In production plants which already have a high degree of automation, e.g. mills as well as feedstuff mills, a conflict of goals has recently developed in that an inexpensive increase in quantity is impossible with existing technical measuring means or is possible only at the cost of qualitative parameters. Increasingly higher installed throughput capacities with persistently strict demands on quality, particularly on the consistency of the quality, require a more precise controlling and monitoring of the production flows. Both the processing quantity and the instantaneous throughput must be constantly determined with weighing precision.

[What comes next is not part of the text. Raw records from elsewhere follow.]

-- ==== Sys2Proof/Machine/Handshake.lean ====
section
/-! DEFINITION. The five phase operations of the handshake (spec/41_handshake.md R90 to R94). The line drive of
`HS_LOW` and `HS_HIGH` is a function of the phase: `Machine/Outputs.lean`. -/

namespace Sys2Proof.Machine

/-- `HS_LOW` (R90): the start pulse, `T_HOLD(variant_q)` ticks. -/
def execHsLow (s : State) : Host.Outcome State Fault Refusal :=
  .next (if lastTickOf s (holdTime s.params s.variantQ) then s.goto .hsHigh else s.stay)

/-- `HS_HIGH` (R91): the host's "ready" pulse, `T_READY` ticks. -/
def execHsHigh (s : State) : Host.Outcome State Fault Refusal :=
  .next (if lastTickOf s s.params.tReady then s.goto .hsWait1 else s.stay)

/-- `HS_WAIT1` (R92): after `T_ACK1` whole ticks the first acknowledgment sample; High is FAILURE. -/
def execHsWait1 (s : State) : Host.Outcome State Fault Refusal :=
  .next
    (if elapsed s s.params.tAck1 then
      match lineSample s with
      | .high => (s.setResponse .failure).goto .hsRelease
      | .low => s.goto .hsWait2
    else s.stay)

/-- `HS_WAIT2` (R93): on the last of `T_ACK2` ticks the second acknowledgment sample; High is SUCCESS. -/
def execHsWait2 (s : State) : Host.Outcome State Fault Refusal :=
  .next
    (if lastTickOf s s.params.tAck2 then (s.setResponse (responseOf (lineSample s))).goto .hsRelease
    else s.stay)

/-- `HS_RELEASE` (R94): the bounded wait for Low. Low is tested before the deadline, and `NO_RESPONSE` wins over
`TIMEOUT`. -/
def execHsRelease (s : State) : Host.Outcome State Fault Refusal :=
  .next
    (match lineSample s with
    | .low =>
      match s.respOk with
      | .success => s.goto .bitWaitHigh
      | .failure => s.complete .noResponse
    | .high =>
      if lastTickOf s s.params.tTimeout then
        match s.respOk with
        | .success => s.complete .timeout
        | .failure => s.complete .noResponse
      else s.stay)

end Sys2Proof.Machine
end

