-- ==== Sys2Proof/Machine/Dispatch.lean ====
section
/-! DEFINITION. One arm per operation of spec/opcode_table.json, each one call of its meaning. -/

namespace Sys2Proof.Machine

def exec (i : Instr) (s : State) : Host.Outcome State Fault Refusal :=
  match i with
  | .nop => Sys2Proof.Machine.execNop s
  | .readA => Sys2Proof.Machine.execReadA s
  | .readB => Sys2Proof.Machine.execReadB s
  | .idle => Sys2Proof.Machine.execIdle s
  | .hsLow => Sys2Proof.Machine.execHsLow s
  | .hsHigh => Sys2Proof.Machine.execHsHigh s
  | .hsWait1 => Sys2Proof.Machine.execHsWait1 s
  | .hsWait2 => Sys2Proof.Machine.execHsWait2 s
  | .hsRelease => Sys2Proof.Machine.execHsRelease s
  | .bitWaitHigh => Sys2Proof.Machine.execBitWaitHigh s
  | .bitDelay => Sys2Proof.Machine.execBitDelay s
  | .bitWaitLow => Sys2Proof.Machine.execBitWaitLow s
  | .validate => Sys2Proof.Machine.execValidate s

end Sys2Proof.Machine
end

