/-! ### Decoding, from the tables of R61 and R62 -/

theorem test_decode_nop : decode .cmd 0b00 = .ok .nop ∧ decode .cmd 0b01 = .ok .nop := ⟨rfl, rfl⟩
theorem test_decode_readA : decode .cmd 0b10 = .ok .readA ∧ decodeTableWord 2 0b10 = some .readA := ⟨rfl, rfl⟩
theorem test_decode_readB : decode .cmd 0b11 = .ok .readB ∧ decodeTableWord 2 0b11 = some .readB := ⟨rfl, rfl⟩
theorem test_decode_idle : decode .ph 0b0000 = .ok .idle := rfl
theorem test_decode_hsLow : decode .ph 0b0001 = .ok .hsLow := rfl
theorem test_decode_hsHigh : decode .ph 0b0010 = .ok .hsHigh := rfl
theorem test_decode_hsWait1 : decode .ph 0b0011 = .ok .hsWait1 := rfl
theorem test_decode_hsWait2 : decode .ph 0b0100 = .ok .hsWait2 := rfl
theorem test_decode_hsRelease : decode .ph 0b0101 = .ok .hsRelease := rfl
theorem test_decode_bitWaitHigh : decode .ph 0b0110 = .ok .bitWaitHigh := rfl
theorem test_decode_bitDelay : decode .ph 0b0111 = .ok .bitDelay := rfl
theorem test_decode_bitWaitLow : decode .ph 0b1000 = .ok .bitWaitLow := rfl
theorem test_decode_validate : decode .ph 0b1001 = .ok .validate ∧ decodeTableWord 4 0b1001 = some .validate := ⟨rfl, rfl⟩
theorem test_decode_reserved_phase :
    decode .ph 0b1010 = .error (.reservedPhaseCode 0b1010) ∧ decode .ph 0b1111 = .error (.reservedPhaseCode 0b1111) ∧
    decodeTableWord 4 0b1010 = none := ⟨rfl, rfl, rfl⟩
theorem test_decode_too_wide : decode .cmd 0b100 = .error (.wordTooWide 4) ∧ decode .ph 16 = .error (.wordTooWide 16) :=
  ⟨rfl, rfl⟩
/-- The frame of P1: the FRAME word `0x320015054C` is the five bytes `32 00 15 05 4C` (95_test_vectors.md, section 0). -/
theorem test_frame_word : RawFrame.ofWord 0x320015054C = ⟨0x32, 0x00, 0x15, 0x05, 0x4C⟩ := by decide

/-! ### Single ticks, from the vectors -/

/-- A state in a phase, every other element at its reset value, the line at a level. -/
def at_ (p : Phase) (cnt : Nat) (l : Level) : State :=
  { State.reset with phase := p, cnt := cnt, variantQ := .variantB, pins := { quietPins with lineIn := l } }

/-- The inputs of a command at this tick. -/
def commanding (v : Variant) (s : State) : State := { s with pins := { s.pins with start := true, variant := v } }
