-- ==== Sys2Proof/Machine/Dispatch.lean ====
section
/-! DEFINITION. One arm per command: the direct call of its meaning. -/

namespace Sys2Proof.Machine

def exec (i : Instr) (s : State) : Host.Outcome State Fault Refusal :=
  match i with
  | .create W R B => Sys2Proof.Machine.execCreate W R B s
  | .expand LEN => Sys2Proof.Machine.execExpand LEN s
  | .encrypt => Sys2Proof.Machine.execEncrypt s
  | .decrypt => Sys2Proof.Machine.execDecrypt s

end Sys2Proof.Machine
end

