-- ==== Sys2Proof/Tests/Slice0.lean ====
section
/-! SUPPORT. The model's own tests.  Every expected value is the spec's: 95_test_vectors.md or the worked examples of the rules.

First the smoke test of WellFormed, then decoding, then at most two tests per instruction, then one witness per statement that
has hypotheses. -/

namespace Sys2Proof.Tests

open Sys2Proof.Machine

/-! ### WellFormed -/

theorem test_payload_too_short_refused : (Instr.expand 3).payloadFits [0xAA, 0xBB] = false := by decide

theorem test_payload_too_long_refused : (Instr.expand 0).payloadFits [0xAA] = false := by decide

theorem test_payload_of_create_refused : (Instr.create 32 12 16).payloadFits [0xAA] = false := by decide

theorem test_payload_of_blocks_refused :
    Instr.encrypt.payloadFits [0xAA] = false ∧ Instr.decrypt.payloadFits [0xAA] = false := by decide

theorem test_payload_accepted :
    (Instr.expand 3).payloadFits [0xAA, 0xBB, 0xCC] = true ∧ (Instr.create 8 0 0).payloadFits [] = true ∧
    Instr.encrypt.payloadFits [] = true ∧ Instr.decrypt.payloadFits [] = true := by decide

theorem test_command_refused : Command.wellFormed ⟨0x20000003, [0xAA], 0, 0⟩ = false := by decide

/-! ### Decoding: words written out from 30_encoding.md R92 to R94 and 95_test_vectors.md sections 2.2 and 4.3 -/

/-- `OPC` 0001, reserved 0000, `W` 00100000, `R` 00001100, `B` 00010000. -/
theorem test_decode_create : decode 0b00010000001000000000110000010000 = .ok (.create 32 12 16) := by rfl

/-- `OPC` 0010, reserved twenty zeros, `LEN` 00010000. -/
theorem test_decode_expand : decode 0b00100000000000000000000000010000 = .ok (.expand 16) := by rfl

theorem test_decode_encrypt : decode 0b00110000000000000000000000000000 = .ok .encrypt := by rfl

theorem test_decode_decrypt : decode 0b01000000000000000000000000000000 = .ok .decrypt := by rfl

theorem test_encode_words :
    encode (.create 32 20 17) = 0x10201411 ∧ encode (.expand 255) = 0x200000FF ∧ encode .encrypt = 0x30000000 ∧
    encode .decrypt = 0x40000000 := by decide

theorem test_table_words :
    decodeTableWord 32 0x1010FFFF = some (.create 16 255 255) ∧ decodeTableWord 32 0x11200C10 = none ∧
    decodeTableWord 32 0x50000000 = none := by decide

/-! ### Small states -/

/-- A key as it stands in 95_test_vectors.md. -/
def key2 : List Byte :=
  [0x91, 0x5F, 0x46, 0x19, 0xBE, 0x41, 0xB2, 0x51, 0x63, 0x55, 0xA5, 0x01, 0x10, 0xA9, 0xCE, 0x91]

/-- The state after `CREATE w, r, b` from reset. -/
def created (w : WordSize) (r b : BitVec 8) : State := (State.reset.withContext (resolve w r b)).respond .ok

/-- The context after `CREATE w, r, b` and `EXPAND key`. -/
def keyedContext (w : WordSize) (r b : BitVec 8) (key : List Byte) : Context :=
  (resolve w r b).withTable (keySchedule (resolve w r b) key)

/-- The state after `CREATE w, r, b` and `EXPAND key`, with the block `x0, x1` in the command registers. -/
def keyed (w : WordSize) (r b : BitVec 8) (key : List Byte) (x0 x1 : DataWord) : State :=
  { State.reset with ctx := some (keyedContext w r b key), x0 := x0, x1 := x1 }

/-- The context of RC5-64/1/8 with a value of `Q_64` named. -/
def context64 (q : BitVec 64) : Context :=
  { w := .w64, r := 1, b := 8, c := 1, t := 4, P := (0xB7E151628AED2A6B : BitVec 64), Q := q, S := none }

/-- A state with that context and the key of program P5. -/
def resolved64 (q : BitVec 64) : State :=
  { State.reset with ctx := some (context64 q), key := [1, 2, 3, 4, 5, 6, 7, 8] }

/-- The response a step answers with. -/
def answer (o : Host.Outcome State Fault Refusal) : Option Response :=
  match o with
  | .next t => t.response
  | .fault _ => none
  | .refused _ => none

/-- The context a step leaves. -/
def contextAfter (o : Host.Outcome State Fault Refusal) : Option Context :=
  match o with
  | .next t => t.ctx
  | .fault _ => none
  | .refused _ => none

/-! ### The primitives (95_test_vectors.md sections 3.4 and 4.1) -/

theorem test_rotations :
    rotl 0x80000001#32 0x21 = 0x00000003#32 ∧ rotr 0x80000001#32 0x21 = 0xC0000000#32 ∧
    rotl 0x12345678#32 0xDEADBEEF = 0x2B3C091A#32 ∧ rotr 0x12345678#32 0xDEADBEEF = 0xACF02468#32 ∧
    rotl 0xABCD#16 0xFFF4 = 0xBCDA#16 ∧ rotl 0x8001#16 0x10 = 0x8001#16 ∧
    rotr 0x0123456789ABCDEF#64 0x44 = 0xF0123456789ABCDE#64 := by decide

theorem test_key_words :
    keyWords .w32 2 [0x01, 0x02, 0x03, 0x04, 0x05] = ([0x04030201, 0x00000005] : List (Word .w32)) ∧
    keyWords .w16 2 [0xAA, 0xBB, 0xCC] = ([0xBBAA, 0x00CC] : List (Word .w16)) ∧
    keyWords .w32 1 [] = ([0x00000000] : List (Word .w32)) ∧
    keyWords .w64 2 [0x11, 0x12, 0x13, 0x14, 0x15, 0x16, 0x17, 0x18, 0x19] =
      ([0x1817161514131211, 0x0000000000000019] : List (Word .w64)) := by decide

/-! ### CREATE (95_test_vectors.md sections 2.2 and 2.3) -/

theorem test_create_maxima :
    contextAfter (exec (.create 16 255 255) State.reset) =
      some { w := .w16, r := 255, b := 255, c := 128, t := 512, P := 0xB7E1#16, Q := 0x9E37#16, S := none } := by decide

theorem test_create_refuses_128_and_keeps_the_key :
    answer (exec (.create 128 12 16) (keyed .w16 0 0 [] 0 0)) = some (.error .invalidParameter) ∧
    contextAfter (exec (.create 128 12 16) (keyed .w16 0 0 [] 0 0)) = some (keyedContext .w16 0 0 []) := by
  decide +kernel

/-! ### EXPAND (95_test_vectors.md section 3.3 and program P5) -/

theorem test_expand_more_key_than_table :
    contextAfter (exec (.expand 8) { created .w16 0 8 with key := [1, 2, 3, 4, 5, 6, 7, 8] }) =
      some ((resolve .w16 0 8).withTable [0xF073#16, 0xAA31#16]) := by decide +kernel

theorem test_expand_w64_for_both_candidates :
    contextAfter (exec (.expand 8) (resolved64 0x9E3779B97F4A7C15)) =
      some ((context64 0x9E3779B97F4A7C15).withTable
        [0x5D7C238D87573E5D#64, 0x3939AEBED3D40DEF#64, 0x8703B2D6360063F9#64, 0x0F44A5FB6F22858C#64]) ∧
    contextAfter (exec (.expand 8) (resolved64 0x9E3779B97F4A7C17)) =
      some ((context64 0x9E3779B97F4A7C17).withTable
        [0x5EDB0D164EC98C1F#64, 0xFE955DCEC9B680F9#64, 0xAE868C1FADD172F2#64, 0xB5D1134BCDEC9BB3#64]) := by
  decide +kernel

/-! ### ENCRYPT (95_test_vectors.md sections 1.1 and 3.6) -/

/-- The source's known-answer vector 1, with bits above `w` set in the inputs (program P1, row 5). -/
theorem test_encrypt_known_answer :
    answer (exec .encrypt (keyed .w32 12 16 (List.replicate 16 0) 0xFFFFFFFF00000000 0x0000000100000000)) =
      some (.okBlock 0xEEDBA521 0x6D8F4B15) := by decide +kernel

theorem test_encrypt_short_key :
    answer (exec .encrypt (keyed .w32 12 5 [1, 2, 3, 4, 5] 0x01234567 0x89ABCDEF)) =
      some (.okBlock 0x442E7FBA 0xDDE8E79E) := by decide +kernel

/-! ### DECRYPT (95_test_vectors.md sections 1.2 and 1.1) -/

/-- The source's known-answer vector 2. -/
theorem test_decrypt_known_answer :
    answer (exec .decrypt (keyed .w32 12 16 key2 0xAC13C0F7 0x52892B5B)) =
      some (.okBlock 0xEEDBA521 0x6D8F4B15) := by decide +kernel

theorem test_decrypt_zero_block :
    answer (exec .decrypt (keyed .w32 12 16 (List.replicate 16 0) 0 0)) =
      some (.okBlock 0x48E56C13 0x9616F90F) := by decide +kernel

/-! ### The step: the first command after reset, and a word that is no command in `EMPTY` (section 4.3) -/

theorem test_first_step_runs_create :
    contextAfter (step (State.reset.withFetchWord 32 0x10200C10)) = some (resolve .w32 12 16) := by decide

theorem test_illegal_before_not_initialized :
    answer (step (State.reset.withFetchWord 32 0x31000000)) = some (.error .illegalCommand) ∧
    answer (step (State.reset.withFetchWord 32 0x30000000)) = some (.error .notInitialized) := by decide

/-! ### One command at a time (70_reset_and_hazards.md R240, R244) -/

/-- A second command presented before the first has responded is not accepted: the `CREATE` is not run, the `ENCRYPT` is. -/
theorem test_second_command_not_accepted :
    answer (step ((State.reset.present ⟨0x30000000, [], 0, 0⟩).present ⟨0x10200C10, [], 0, 0⟩)) =
      some (.error .notInitialized) := by decide

/-- Issued, it waits for the first and then runs. -/
theorem test_issue_waits :
    answer (issue ⟨0x20000000, [], 0, 0⟩ (State.reset.present ⟨0x10100000, [], 0, 0⟩)) = some .ok := by decide +kernel

/-! ### Witnesses: for each statement with hypotheses, values that meet all of them -/

/-- The small keyed state of the witnesses: RC5-16/1/3 with its table (95_test_vectors.md section 3.2). -/
def smallContext : Context := (resolve .w16 1 3).withTable [0x82C6#16, 0xEB48#16, 0xA07B#16, 0xB988#16]

def smallKeyed : State := { State.reset with ctx := some smallContext }

/-- The same context with a table too short for its round count, which no run reaches. -/
def shortContext : Context := (resolve .w16 1 3).withTable [0x82C6#16, 0xEB48#16, 0xA07B#16]

def createCommand : Command := ⟨0x10100103, [], 0, 0⟩
def badCreateCommand : Command := ⟨0x10080C10, [], 0, 0⟩
def expandCommand : Command := ⟨0x20000003, [0xAA, 0xBB, 0xCC], 0, 0⟩
def encryptCommand : Command := ⟨0x30000000, [], 0x1234, 0x5678⟩
def decryptCommand : Command := ⟨0x40000000, [], 0x75B5, 0x482E⟩

/-- For `ReservedOpcodesAreIllegal`: both clauses at their boundaries. -/
theorem witness_reserved_opcodes :
    (0x00000000 : BitVec 32).toNat / 2 ^ 28 = 0 ∧ (0x0FFFFFFF : BitVec 32).toNat / 2 ^ 28 = 0 ∧
    5 ≤ (0x50000000 : BitVec 32).toNat / 2 ^ 28 ∧ 5 ≤ (0xFFFFFFFF : BitVec 32).toNat / 2 ^ 28 := by decide

/-- For `ReservedBitsAreIllegal`: each clause at its lowest and its highest reserved bit. -/
theorem witness_reserved_bits :
    ((0x11000000 : BitVec 32).toNat / 2 ^ 28 = 1 ∧ (0x11000000 : BitVec 32).toNat / 2 ^ 24 % 2 ^ 4 ≠ 0) ∧
    ((0x18200C10 : BitVec 32).toNat / 2 ^ 28 = 1 ∧ (0x18200C10 : BitVec 32).toNat / 2 ^ 24 % 2 ^ 4 ≠ 0) ∧
    ((0x20000100 : BitVec 32).toNat / 2 ^ 28 = 2 ∧ (0x20000100 : BitVec 32).toNat / 2 ^ 8 % 2 ^ 20 ≠ 0) ∧
    ((0x28000000 : BitVec 32).toNat / 2 ^ 28 = 2 ∧ (0x28000000 : BitVec 32).toNat / 2 ^ 8 % 2 ^ 20 ≠ 0) ∧
    ((0x30000001 : BitVec 32).toNat / 2 ^ 28 = 3 ∧ (0x30000001 : BitVec 32).toNat % 2 ^ 28 ≠ 0) ∧
    ((0x48000000 : BitVec 32).toNat / 2 ^ 28 = 4 ∧ (0x48000000 : BitVec 32).toNat % 2 ^ 28 ≠ 0) := by decide

/-- For `StepRunsTheDecodedCommand`. -/
theorem witness_step_runs :
    (smallKeyed.present encryptCommand).cmd = some 0x30000000 ∧ decode 0x30000000 = .ok .encrypt := ⟨rfl, rfl⟩

/-- For `IdleStepHoldsEverything`. -/
theorem witness_idle : State.reset.cmd = none ∧ smallKeyed.cmd = none := by decide

/-- For `IllegalWordsAnswerIllegalCommand`: both reasons. -/
theorem witness_illegal_words :
    smallKeyed.cmd = none ∧
    decode (Command.word ⟨0x00000000, [0xAA], 0, 0⟩) = .error .reservedOpcode ∧
    decode (Command.word ⟨0x31000000, [], 0, 0⟩) = .error .reservedBits := ⟨rfl, rfl, rfl⟩

/-- For `CommandsSeeOnlyContextAndPayload` and `NothingOfACommandOutlivesIt`: two states that differ in everything but the
context. -/
theorem witness_same_context :
    ∃ s' t, smallKeyed.cmd = none ∧ s'.cmd = none ∧ smallKeyed.ctx = s'.ctx ∧ s' ≠ smallKeyed ∧
      issue encryptCommand smallKeyed = .next t :=
  ⟨{ smallKeyed with key := [1], x0 := 5, response := some .ok }, _, rfl, rfl, rfl, by decide, rfl⟩

/-- For `NothingOfACommandOutlivesIt`, its clause about `exec`. -/
theorem witness_exec_clears : ∃ t, exec .encrypt (smallKeyed.present encryptCommand) = .next t := ⟨_, rfl⟩

/-- For `EveryCommandIsAnswered` and `StepKeepsInvariant`: a keyed state with a command pending. -/
theorem witness_invariant_step :
    (smallKeyed.present encryptCommand).Inv ∧ (smallKeyed.present encryptCommand).cmd ≠ none ∧
    ∃ t, step (smallKeyed.present encryptCommand) = .next t := ⟨by decide, by decide, _, rfl⟩

/-- For `InvariantBoundsTheDerivedFields`: a keyed context, and the contexts at both ends of the parameters. -/
theorem witness_bounds :
    smallKeyed.Inv ∧ smallKeyed.ctx = some smallContext ∧ (created .w16 255 255).Inv ∧ (created .w32 0 0).Inv ∧
    (∃ S, smallContext.S = some S) := ⟨by decide, rfl, by decide, by decide, _, rfl⟩

/-- For `LifecycleFollowsTheTable`: each command once with success and once with an error, in states between commands. -/
theorem witness_lifecycle :
    (State.reset.cmd = none ∧ (created .w16 1 3).cmd = none ∧ smallKeyed.cmd = none) ∧
    (decode createCommand.word = .ok (.create 16 1 3) ∧ decode badCreateCommand.word = .ok (.create 8 12 16) ∧
      decode expandCommand.word = .ok (.expand 3) ∧ decode encryptCommand.word = .ok .encrypt ∧
      decode decryptCommand.word = .ok .decrypt) ∧
    (∃ t, issue createCommand State.reset = .next t ∧ t.response = some .ok) ∧
    (∃ t, issue badCreateCommand State.reset = .next t ∧ t.response = some (.error .invalidParameter)) ∧
    (∃ t, issue expandCommand (created .w16 1 3) = .next t ∧ t.response = some .ok) ∧
    (∃ t, issue expandCommand State.reset = .next t ∧ t.response = some (.error .invalidParameter)) ∧
    (∃ t, issue encryptCommand smallKeyed = .next t ∧ t.response = some (.okBlock 0x75B5 0x482E)) ∧
    (∃ t, issue decryptCommand smallKeyed = .next t ∧ t.response = some (.okBlock 0x1234 0x5678)) ∧
    (∃ t, issue encryptCommand State.reset = .next t ∧ t.response = some (.error .notInitialized)) ∧
    (∃ t, issue decryptCommand (created .w16 1 3) = .next t ∧ t.response = some (.error .notInitialized)) :=
  ⟨⟨rfl, rfl, rfl⟩, ⟨rfl, rfl, rfl, rfl, rfl⟩, ⟨_, rfl, rfl⟩, ⟨_, rfl, rfl⟩, ⟨_, rfl, rfl⟩, ⟨_, rfl, rfl⟩, ⟨_, rfl, by decide⟩,
    ⟨_, rfl, by decide⟩, ⟨_, rfl, rfl⟩, ⟨_, rfl, rfl⟩⟩

/-- For `KeyedImpliesResolved`: a keyed state. -/
theorem witness_keyed : smallKeyed.keyed = true := by decide

/-- For `ErrorsChangeNoState`, `ErrorsBelongToTheirCommands` and `FailedCommandsLeaveNoTrace`: each error, on a keyed state
where it can arise, and a command after it. -/
theorem witness_errors :
    (smallKeyed.cmd = none ∧ State.reset.cmd = none) ∧
    (∃ t, issue badCreateCommand smallKeyed = .next t ∧ t.response = some (.error .invalidParameter)) ∧
    (∃ t, issue ⟨0x20000000, [], 0, 0⟩ smallKeyed = .next t ∧ t.response = some (.error .invalidParameter)) ∧
    (∃ t, issue ⟨0x50000000, [], 0, 0⟩ smallKeyed = .next t ∧ t.response = some (.error .illegalCommand)) ∧
    (∃ t, issue encryptCommand State.reset = .next t ∧ t.response = some (.error .notInitialized)) ∧
    (∃ u, issue encryptCommand smallKeyed = .next u) :=
  ⟨⟨rfl, rfl⟩, ⟨_, rfl, rfl⟩, ⟨_, rfl, rfl⟩, ⟨_, rfl, rfl⟩, ⟨_, rfl, rfl⟩, _, rfl⟩

/-- For `CreateWritesTheWholeContext`: the three word sizes. -/
theorem witness_create :
    (16 : BitVec 8).toNat = WordSize.w16.bits ∧ (32 : BitVec 8).toNat = WordSize.w32.bits ∧
    (64 : BitVec 8).toNat = WordSize.w64.bits := by decide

However, accurate weighing involves repeated filling of the weigher, measurement and emptying of the weigher, insofar as accurate weighing is understood to mean weighing by means of weighers which are calibrated by government technicians, and results in an intermittent transporting of the product. In order to overcome this disadvantage, intermediate compensating bins must be used in addition, but this necessitates additional costs. At present, belt weighers are used almost exclusively for continuously determining a production flow with respect to quantity with materials having unfavorable flowing properties, e.g. flour, flour mixtures, break, bran, etc., and for a continuous transporting of the product. Belt weighers have the great advantage that the problems of flow behavior of the product to be weighed have virtually no influence. The product is continuously guided on the weighing belt, weighed and discharged, likewise in a continuous manner. But this solution is disadvantageous in two respects. A belt weigher is less accurate than a classic hopper scale. While the latter works easily within a tolerance of +/-1 to 2%, this value ranges from +/-2% to 1% in belt weighers. The other disadvantageous aspect consists in the cost for belt weighers and particularly in the operating expense for maintenance, cleaning, servicing, etc. Belt weighers are expensive and can only be successful in the processing of very highly priced products such as chemical substances. Not many belt weighers are found in foodstuff and feedstuff plants for the aforementioned reasons, but also because belt weighers require relatively large horizontal dimensions. In past years, great efforts have also been made to monitor the product flow with entirely different measuring systems, but without greater success.
Another special problem consists in the throughput capacity, which regularly amounts to well over one ton per hour in present-day milling operations; the usual amounts are 10 . . . 20 . . . 50 or more tons per hour for the respective production flows to be measured.